Everyone knows that data is growing exponentially. The term that gets thrown around most is Big Data. However from a holistic standpoint, Big Data does not just include big volumes of data (terabytes and petabytes), but also the need for faster access to that data, as well as the need for integrating structured data with unstructured content.
The Three V Methodology that we embrace, is a comprehensive strategy for addressing all aspects of Big Data, and balancing the technical aspects of all three dimensions such that the target data architecture satisfies the client’s needs on all three:
- Volume: For scaling up to terabytes and petabytes of data, traditional databases usually do not cut it; hence we recommend the use of MapReduce technology, which can support huge volumes of data very quickly, across a distributed computing architecture. MapReduce originated at Google, and is now freely available using Hadoop and other open source implementations.

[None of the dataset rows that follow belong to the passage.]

-- ==== Sys2Proof/Machine/Kcp.lean ====
section
/-! DEFINITION. KCP: datagrams, sessions, sequence and retry, register access, batches, COMMIT and MODE requests
(spec/03_control_kcp.md R98 to R127, R584, R586, R587; spec/21_pins_startup.md R575). -/

namespace Sys2Proof.Machine

/-! ## Sessions -/

/-- A session behind its KCP_SESS register. -/
def State.session (s : State) (n : Nat) : Session := tabGet {} s.kcp.sessions n

/-- The state with a session replaced. -/
def State.setSession (s : State) (n : Nat) (x : Session) : State :=
  { s with kcp := { s.kcp with sessions := tabPut {} s.kcp.sessions n x } }

/-- KCP_SESSn.STATE: 0 closed, 1 opening, 2 open. -/
def State.sessionState (s : State) (n : Nat) : Nat := s.get (F.KCP_SESS_STATE n)

/-- The session slot that an identifier names (R102). -/
def State.slotNamed (s : State) (id : Nat) : Option Nat :=
  (upto 0 8).find? (fun n => s.sessionState n != 0 && (s.session n).id == id)

/-- The host event channels bound to a session. -/
def State.channelsOf (s : State) (n : Nat) : List Nat :=
  (upto 4 4).filter (fun t => s.flag (F.EVT_HOST_BIND t) && s.get (F.EVT_HOST_SESSION t) == n)

/-- A session closes (R108). DESIGN CHOICE: its held requests and its SYNCs that wait go without an answer, since the key
that would sign one is gone. -/
def closeSession (n : Nat) (s : State) : State :=
  let s := (s.channelsOf n).foldl (fun s t => unbindChannel t s) s
  let s := dropBulks n s
  ({ s with kcp := { s.kcp with sessions := tabErase s.kcp.sessions n } }).setWord (R.KCP_SESS n) 0

/-! ## Datagrams (R99, R102, R105) -/

/-- The 24 bytes of a header (R99). -/
def kcpHeader (magic version opcode id seq flags status length reserved : Nat) : List Byte :=
  leBytes magic 2 ++ leBytes version 1 ++ leBytes opcode 1 ++ leBytes id 4 ++ leBytes seq 4 ++ leBytes flags 2 ++
  leBytes status 2 ++ leBytes length 4 ++ leBytes reserved 4

/-- The AUTH_TAG under a session key (R105). -/
def kcpTag (key message : List Byte) : List Byte := (hmacSha256 key message).take 16

/-- The AUTH_TAG that a received datagram must carry. -/
def datagramTag (key : List Byte) (opcode : Nat) (d : KcpDatagram) : List Byte :=
  kcpTag key (kcpHeader d.magic d.version opcode d.sessionId d.seq d.flags d.status d.payloadLength d.reserved ++ d.payload)

/-- A datagram that the Q9 sends on a session. -/
def kcpSend (n port origin opcode seq flags : Nat) (st : Status) (payload : List Byte) (s : State) : State :=
  let x := s.session n
  let head := kcpHeader 0x434B 1 opcode x.id seq flags (statusCode st) payload.length 0
  sendOn port (.kcp port (s.vlanTag port) origin opcode x.id seq flags st payload (kcpTag x.key (head ++ payload))) s

/-- A response without a session: SESSION_ID 0, AUTH_TAG 0 (R102, R104, R107). -/
def bareAnswer (opcode : Nat) (st : Status) (d : KcpDatagram) (s : State) : State :=
  sendOn d.port.val (.kcp d.port.val (s.vlanTag d.port.val) d.origin opcode 0 d.seq 1 st [] (List.replicate 16 0)) s

/-- FLAGS bit 0: a response. -/
def isResponse (d : KcpDatagram) : Bool := d.flags % 2 == 1

/-- FLAGS bit 2: the session closes after the request. -/
def closesSession (d : KcpDatagram) : Bool := d.flags / 4 % 2 == 1 || d.seq == 0xFFFFFFFF

/-- The first check of R102: the datagram is malformed. -/
def malformed (limit : Nat) (d : KcpDatagram) : Bool :=
  decide (d.udpLength < 40) || d.magic != 0x434B || d.udpLength != 40 + d.payloadLength || d.payload.length != d.payloadLength ||
  decide (limit < d.payloadLength) || decide (8 ≤ d.flags) || d.reserved != 0 || (!(isResponse d) && d.status != 0)

/-! ## HELLO (R104 to R107) -/

/-- A non-zero identifier that no session uses, chosen by the Q9: free among those. -/
def State.newId (s : State) (draw : Nat) : Nat :=
  let used := (upto 0 8).map (fun n => (s.session n).id)
  (((upto 0 9).map (fun k => 1 + (draw + k) % (2 ^ 32 - 1))).find? (fun i => !used.contains i)).getD 1

/-- A HELLO that passes every check opens a session in the opening state. -/
def openSession (n slot maxPayload : Nat) (key : List Byte) (priv : Nat) (d : KcpDatagram) (s : State) : State :=
  let (nonce, s) := s.drawRandom 16
  let (x, s) := s.draw
  let id := s.newId x
  let sk := hmacSha256 key ([0x4B, 0x43, 0x50, 0x31] ++ (d.payload.drop 8).take 16 ++ nonce ++ leBytes id 4)
  let agreed := min maxPayload 8192
  let s := s.setSession n { id := id, maxPayload := agreed, key := sk, origin := d.origin, openedAt := s.now, lastValid := s.now }
  let s := ((s.set (F.KCP_SESS_PORT n) d.port.val).set (F.KCP_SESS_PRIV n) priv).set (F.KCP_SESS_KEY_SLOT n) slot
  let s := s.set (F.KCP_SESS_STATE n) 1
  kcpSend n d.port.val d.origin 1 d.seq 1 .ok
    (nonce ++ leBytes agreed 4 ++ leBytes (s.word R.CHIP_ID).toNat 4 ++ leBytes (s.word R.CHIP_REV).toNat 4 ++ leBytes priv 4) s

/-- A HELLO request. -/
def hello (d : KcpDatagram) (s : State) : State :=
  let slot := leAt d.payload 0 1
  let limit := leAt d.payload 4 4
  if d.version ≠ 1 then bareAnswer 1 .version d s
  else if d.payload.length ≠ 24 then bareAnswer 1 .length d s
  else match if slot < 4 then tabGet none s.fuses.hostKeys slot else none with
    | none => bareAnswer 1 .value d s
    | some (key, priv) =>
      if limit < 512 ∨ 8192 < limit ∨ d.seq ≠ 0 ∨ d.sessionId ≠ 0 ∨ ¬ allZero d.tag ∨ leAt d.payload 1 3 ≠ 0 then bareAnswer 1 .value d s
      else match (upto 0 8).find? (fun n => s.sessionState n == 0) with
        | none => bareAnswer 1 .sessionLimit d s
        | some n => openSession n slot limit key priv d s

/-! ## READ and WRITE (R113, R114, R586) -/

/-- The 8-byte head of a READ, WRITE or BATCH response. -/
def progress (done : Nat) (fail : Option Nat) : List Byte := leBytes done 2 ++ leBytes (fail.getD 0xFFFF) 2 ++ leBytes 0 4

/-- A refusal before any word or item. -/
def noProgress (st : Status) (s : State) : KcpAnswer := (st, progress 0 none, s)

/-- Words read from a, in ascending order; the read stops at the first failure, and an unmapped word counts. -/
def readWords (a done : Nat) : Nat → List Byte → State → KcpAnswer
  | 0, out, s => (.ok, progress done none ++ out, s)
  | k + 1, out, s =>
    let r := regRead a s
    if r.1 = .ok then readWords (a + 4) (done + 1) k (out ++ leBytes r.2.1.toNat 4) r.2.2
    else if r.1 = .unmapped then (.unmapped, progress (done + 1) (some done) ++ out ++ leBytes 0 4, r.2.2)
    else (r.1, progress done (some done) ++ out, r.2.2)

/-- Words written from a, in ascending order; the write stops at the first failure (R103, R114). -/
def writeWords (who : Requester) (a done : Nat) : List Word → State → KcpAnswer
  | [], s => (.ok, progress done none, s)
  | w :: t, s =>
    let r := permit who a (regWrite who a w) s
    if r.1 = .ok then writeWords who (a + 4) (done + 1) t r.2 else (r.1, progress done (some done), r.2)

/-- The checks that READ and WRITE share after the length (R586 steps 2 to 4). -/
def rangeCheck (payload : List Byte) (s : State) : Option KcpAnswer :=
  let n := leAt payload 4 2
  if leAt payload 6 2 ≠ 0 ∨ 1024 < n then some (noProgress .value s)
  else if n = 0 then some (noProgress .ok s)
  else if 2 ^ 32 < leAt payload 0 4 + 4 * n then some (noProgress .value s)
  else none

/-- A READ request. -/
def kcpRead (maxPayload : Nat) (payload : List Byte) (s : State) : KcpAnswer :=
  let n := leAt payload 4 2
  if payload.length ≠ 8 then noProgress .length s
  else match rangeCheck payload s with
    | some r => r
    | none => if maxPayload < 8 + 4 * n then noProgress .length s else readWords (leAt payload 0 4) 0 n [] s

/-- The k words of bytes. -/
def wordsOf (bs : List Byte) : Nat → List Word
  | 0 => []
  | k + 1 => BitVec.ofNat 32 (leAt bs 0 4) :: wordsOf (bs.drop 4) k

/-- A WRITE request. -/
def kcpWrite (who : Requester) (payload : List Byte) (s : State) : KcpAnswer :=
  let n := leAt payload 4 2
  if payload.length < 8 ∨ payload.length ≠ 8 + 4 * n then noProgress .length s
  else match rangeCheck payload s with
    | some r => r
    | none => writeWords who (leAt payload 0 4) 0 (wordsOf (payload.drop 8) n) s

/-! ## BATCH (R115 to R117, R587) -/

/-- One batch item. -/
structure BatchItem where
  op : Nat
  reserved : Nat
  addr : Nat
  value : Word
  mask : Word

/-- The k items of bytes. -/
def batchItems (bs : List Byte) : Nat → List BatchItem
  | 0 => []
  | k + 1 => ⟨leAt bs 0 1, leAt bs 1 3, leAt bs 4 4, BitVec.ofNat 32 (leAt bs 8 4), BitVec.ofNat 32 (leAt bs 12 4)⟩ ::
      batchItems (bs.drop 16) k

/-- The word that a masked write takes as old: of RB_ROLEn the roles with the held overrides, else as R115 says. -/
def State.maskedOld (s : State) (a : Nat) : Word :=
  if R.RB_ROLE 0 ≤ a ∧ a ≤ R.RB_ROLE 7 ∧ a % 4 = 0 then roleStaged ((a - R.RB_ROLE 0) / 4) s
  else if (s.kcp.shadow.getD []).any (fun e => e.1 == a) ∨ (s.stagedWord a).isSome then s.oldWord a
  else peek a s
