/-- R543: WRITE needs ADMIN, IDLE_HOLD or CALIBRATE, and no operation busy; it builds the set in force with the next SIZ_SEQ and
erases the copy that is not in use, and no other byte of flash. When the programmed copy reads back right it is the copy in
use, with its sequence number; when it does not, the copy in use stays and ERR is 0x9. -/
def Sys2Proof.Claims.SizingSetIsWritten : Prop :=
  ∀ (who : Requester) (bs : List Byte) (agrees : Bool) (s : State),
    let base := s.sizOther * 0x800000
    let mode := s.modeNow = 0x4 ∨ s.modeNow = 0x5
    (Permitted who R.SIZ_CTRL s →
      (3 ≤ s.privilege who → mode → s.flag F.SIZ_STATUS_BUSY = false → s.pins.flashAbsent = false →
        Completes (exec (.sizingWrite who) s) (fun t =>
          t.siz = { s.siz with op := 2, bytes := some (sizBuild (((s.word R.SIZ_SEQ).toNat + 1) % 2 ^ 32)
            (s.siz.inForce.map (fun e => (e.1 / 16, e.1 % 16, e.2)))) } ∧
          t.get F.SIZ_STATUS_BUSY = 1 ∧ (∀ a, a ≠ R.SIZ_STATUS → t.word a = s.word a) ∧
          (∀ a, cellGet flashBlank t.flash a =
            if base ≤ a ∧ a < base + 0x800000 then 0xFF else cellGet flashBlank s.flash a) ∧
          t = { s with regs := t.regs, siz := t.siz, flash := t.flash, out := .status who R.SIZ_CTRL .ok :: s.out })) ∧
      (s.privilege who < 3 → exec (.sizingWrite who) s = .next (s.emit (.status who R.SIZ_CTRL .privilege))) ∧
      (3 ≤ s.privilege who → ¬ mode → exec (.sizingWrite who) s = .next (s.emit (.status who R.SIZ_CTRL .mode))) ∧
      (3 ≤ s.privilege who → mode → s.flag F.SIZ_STATUS_BUSY = true →
        exec (.sizingWrite who) s = .next (s.emit (.status who R.SIZ_CTRL .busy)))) ∧
    (live s = true → s.siz.op = 2 → s.siz.bytes = some bs → s.pins.flashAbsent = false →
      Completes (exec (.sizingWriteDone agrees) s) (fun t =>
        t.siz = { s.siz with op := 0, bytes := none } ∧ t.get F.SIZ_STATUS_BUSY = 0 ∧
        (∀ a, a < base ∨ base + bs.length ≤ a → cellGet flashBlank t.flash a = cellGet flashBlank s.flash a) ∧
        t.hbm = s.hbm ∧ t.sram = s.sram ∧ t.out = s.out ∧
        (agrees = true → t.flashRead base bs.length = bs ∧ t.get F.SIZ_STATUS_COPY = s.sizOther + 1 ∧
          t.word R.SIZ_SEQ = BitVec.ofNat 32 (leAt bs 8 4) ∧ t.get F.SIZ_STATUS_ERR = 0) ∧
        (agrees = false → t.get F.SIZ_STATUS_COPY = s.get F.SIZ_STATUS_COPY ∧ t.word R.SIZ_SEQ = s.word R.SIZ_SEQ ∧
          t.get F.SIZ_STATUS_ERR = 9))) ∧
    (live s = true → s.siz.op ≠ 2 → exec (.sizingWriteDone agrees) s = .next s)

/-- A sizing set is staged after its checks, discarded, and the set in force written back to flash. -/
def Obligations.SizingSetsStageAndWrite : Prop :=
  Claims.SizingSetIsStaged ∧ Claims.SizingSetIsWritten

/-! ## spec/20_test_identity.md -/

/-- R544, R547, R548: a legal write of ETH_LOOP takes force, clears the port's three counters and starts its lifetime, after which
MODE returns to 0; outside LOOPBACK_TEST a mode other than 0 answers MODE, an illegal field VALUE, and a mode that closes the
port of the writing session IN_USE. -/
def Sys2Proof.Claims.PortLoopbacksRunAndEnd : Prop :=
  ∀ (who : Requester) (n : Fin 4) (v : Word) (s : State),
    let mode := wordField v (F.ETH_LOOP_MODE n.val)
    let len := wordField v (F.ETH_LOOP_FRAME_LEN n.val)
    let life := wordField v (F.ETH_LOOP_TIMEOUT_S n.val)
    let answers (st : Status) : Prop :=
      exec (.ethLoopWrite who n v) s = .next (s.emit (.status who (R.ETH_LOOP n.val) st))
    let legal := mode < 5 ∧ life ≠ 0 ∧ 64 ≤ len ∧ len ≤ 9600
    let own := mode ∈ [1, 2, 3] ∧ s.writerPort who = some n.val
    let due := (tabGet {} s.ingest.ports n.val).loopAt + 1000000000 * s.get (F.ETH_LOOP_TIMEOUT_S n.val) ≤ s.now
    (Permitted who (R.ETH_LOOP n.val) s →
      (mode ≠ 0 → s.testMode = false → answers .mode) ∧
      (mode = 0 ∨ s.testMode = true →
        (¬ legal → answers .value) ∧
        (legal → own → answers .inUse) ∧
        (legal → ¬ own → Completes (exec (.ethLoopWrite who n v) s) (fun t =>
          (∀ f ∈ [F.ETH_LOOP_TIMEOUT_S n.val, F.ETH_LOOP_MODE n.val, F.ETH_LOOP_FRAME_LEN n.val, F.ETH_LOOP_GEN_EN n.val],
            t.get f = wordField v f) ∧
          (∀ k, k < 3 → t.get (F.ETH_LOOPCNT_COUNT n.val k) = 0) ∧ (tabGet {} t.ingest.ports n.val).loopAt = s.now ∧
          (∀ m, m ≠ n.val → tabGet {} t.ingest.ports m = tabGet {} s.ingest.ports m) ∧
          (∀ a, a ∉ [R.ETH_LOOP n.val, R.ETH_LOOPCNT n.val 0, R.ETH_LOOPCNT n.val 1, R.ETH_LOOPCNT n.val 2] →
            t.word a = s.word a) ∧
          t = { s with regs := t.regs, ingest := { s.ingest with ports := t.ingest.ports }
                       out := .status who (R.ETH_LOOP n.val) .ok :: s.out })))) ∧
    (live s = true →
      (s.get (F.ETH_LOOP_MODE n.val) ≠ 0 → due → Completes (exec (.ethLoopTimeout n) s) (fun t =>
        t.get (F.ETH_LOOP_MODE n.val) = 0 ∧ t = { s with regs := t.regs } ∧
        ∀ a, a ∉ [R.ETH_LOOP n.val, R.ETH_LOOPCNT n.val 0, R.ETH_LOOPCNT n.val 1] → t.word a = s.word a)) ∧
      (s.get (F.ETH_LOOP_MODE n.val) = 0 ∨ ¬ due → exec (.ethLoopTimeout n) s = .next s))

- Variety: In order to ingest hundreds of thousands of documents (or social media feeds or any other unstructured content), we recommend the use of Hadoop Distributed File System (HDFS), which is an open source technology that has become the de-facto standard for addressing Big Data needs. With our deep experience in enterprise data tools from vendors such as Oracle and Microsoft, we know how best to make use of their support for Hadoop, and how to create a data architecture that combines the best technologies for handling both structured (databases) and unstructured data (documents).
- Velocity: In the Big Data world, the need is not only for ingesting huge volumes of data in real time, but also extracting information from them equally fast. We use open source technologies such as MongoDB which are not SQL, but document-oriented databases. They support an innovative way of querying data, called NoSQL. It is many times faster than the traditional SQL-based inserts and queries on the database.
In a cool application of the three Vs of Big Data, Google scientists are working with the Centers for Disease Control and Prevention (CDC) to track the spread of flu around the world by analyzing what people are typing in to search. Since 2010 Google also has this information on a portal: http://www.google.org/flutrends/.
Another pioneer in this space is IKANOW. Their open source platform, Infinit.e , helps leverage the technologies mentioned above to get business value from Big Data.
Conclusion: Simply focusing on one of the 3 V’s individually isn’t going to solve your Big Data problems. You need to be able to ingest (variety and velocity), scale (volume), query (velocity), and analyze (velocity) this enormous amount of data.